'''

/-- The owner lock is released. -/
def Mach.updRelease (m : Mach) : Mach :=
  let m := ((m.set F.MGT_UPD_STAT_owner 0).set F.MGT_UPD_STAT_idle_s 0).xferClear
  { m with mgmt := { m.mgmt with updOwner := 0, updCert := 0 } }

/-- The block map is cleared and the staging data discarded. -/
def Mach.stagingClear (m : Mach) : Mach :=
  let m := (m.set F.MGT_UPD_PAGES_pages 0).set F.MGT_IMG_SECVER_staged 0
  { m with mgmt := { m.mgmt with blockMap := [], stagePages := [], staged := none, verified := false } }

/-! ## Sessions (R394, R395) -/

/-- A stream counts its records anew. -/
def HostState.streamReset (h : HostState) (s : Nat) : HostState :=
  { h with streamSeq := h.streamSeq.setIfInBounds s 0, streamSkip := h.streamSkip.setIfInBounds s 0 }

/-- Stop and clear a stream: its registers return to their reset words. -/
def Mach.streamClear (m : Mach) (s : Nat) : Mach :=
  let m := m.resetRange (Reg.Q_STR_CFG s) (Reg.Q_STR_CFG s + 16)
  { m with host := m.host.streamReset s }

/-- The session is open. -/
def Mach.sessionOpen (m : Mach) (s : Nat) : Bool := m.host.sessions.any (·.id == s)

/-- The session's bit in ETH_SESS_STAT. -/
def Mach.sessBit (m : Mach) (s : Nat) (b : Bool) : Mach := m.setBit Reg.ETH_SESS_STAT s b

/-- A session closes (R395, R406, R411, R491). -/
def Mach.closeSession (m : Mach) (s : Nat) : Mach :=
  if m.sessionOpen s then
    let m := m.releaseLocks s
    let m := m.when (decide (1 ≤ s ∧ s ≤ 8)) (·.wr (Reg.GLB_IRQ_EN s) 0)
    let m := m.each (List.range 16) fun m k => m.when (m.get (F.Q_STR_CFG_session k) == s) (·.streamClear k)
    let m := { m with host := { m.host with sessions := m.host.sessions.filter (·.id != s) }
                      latches := m.latches.filter (·.master != s) }
    let m := match m.safety.key with
      | some (k, _, _) => if k = s then m.keyAbort s else m
      | none => m
    let m := m.when (decide (m.mgmt.updOwner = s) && (m.stage == Stage.open || m.stage == Stage.verified))
      (·.setStage Stage.orphaned)
    (m.sessBit s false).on F.ETH_IRQ_STAT_session
  else m

/-- Every session closes.
DEDUCED: log entry 44. -/
def Mach.closeSessions (m : Mach) : Mach := m.each (m.host.sessions.map (·.id)) fun m s => m.closeSession s

/-- SESSION_CLOSE (R395). -/
def execSessionClose (x : Nat) (s : State) : Host.Outcome State Fault Refusal := eff s (s.mach.closeSession x)

/-- CLOSE_NOTIFY (R394). -/
def execCloseNotify (x : Nat) (s : State) : Host.Outcome State Fault Refusal := eff s (s.mach.closeSession x)

/-- SESSION_IDLE_TIMEOUT (R394): no authenticated record has come for ETH_SESS_CFG.idle seconds. -/
def Mach.idleClose (m : Mach) (x : Nat) : Mach :=
  match m.host.sessions.find? (·.id == x) with
  | none => m
  | some z => (m.passUntil z.lastNs (m.get F.ETH_SESS_CFG_idle * 1000000000)).closeSession x

def execSessionIdleTimeout (x : Nat) (s : State) : Host.Outcome State Fault Refusal := eff s (s.mach.idleClose x)

/-! ## Distaff (R460) -/

/-- Reset types (R472). -/
def ResetType.powerOn : Nat := 1
def ResetType.host : Nat := 2
def ResetType.auto : Nat := 3
def ResetType.watchdog : Nat := 4
def ResetType.abort : Nat := 5
def ResetType.domain : Nat := 6

/-- Distaff is absent, or is there. -/
def Mach.setAbsent (m : Mach) (b : Bool) : Mach := { m with power := { m.power with distaffAbsent := b } }

/-- The supervisor restarts Distaff: absent from now on; the reset type is recorded (R472). -/
def Mach.distaffDown (m : Mach) (type : Nat) : Mach :=
  let m := (m.set F.PWR_RESET_CAUSE_type type).log 0x0A type
  (m.when (!m.power.distaffAbsent) (·.mark .distaff)).setAbsent true

/-- What Distaff forces of FLY_BLOCK_k once it is there again: all ones while BRK_AUX reports closed in a rest state, and an end of
what was forced when it reports open in both channels (R464, R465). -/
def Mach.blockSettle (m : Mach) : Mach :=
  let isOpen := !m.flag F.SAF_INPUT_brk_aux_a && !m.flag F.SAF_INPUT_brk_aux_b
  if m.power.blockHold && isOpen then
    { m.setAllBlock 0 with power := { m.power with blockHold := false } }
  else if m.runState.rest && m.brkClosed && !m.power.blockHold then
    { (m.setAllBlock 0xFFFFFFFF).log 0x03 1 with power := { m.power with blockHold := true } }
  else m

'''

▶ [ASSIGNMENT]
Beginning with the line that contains "(m.setAllBlock 0xFFFFFFFF).log 0x03" and ending with the last line of the data above, return those lines exactly and nothing else.

▶ [TASK OUTPUT]
    { (m.setAllBlock 0xFFFFFFFF).log 0x03 1 with power := { m.power with blockHold := true } }
  else m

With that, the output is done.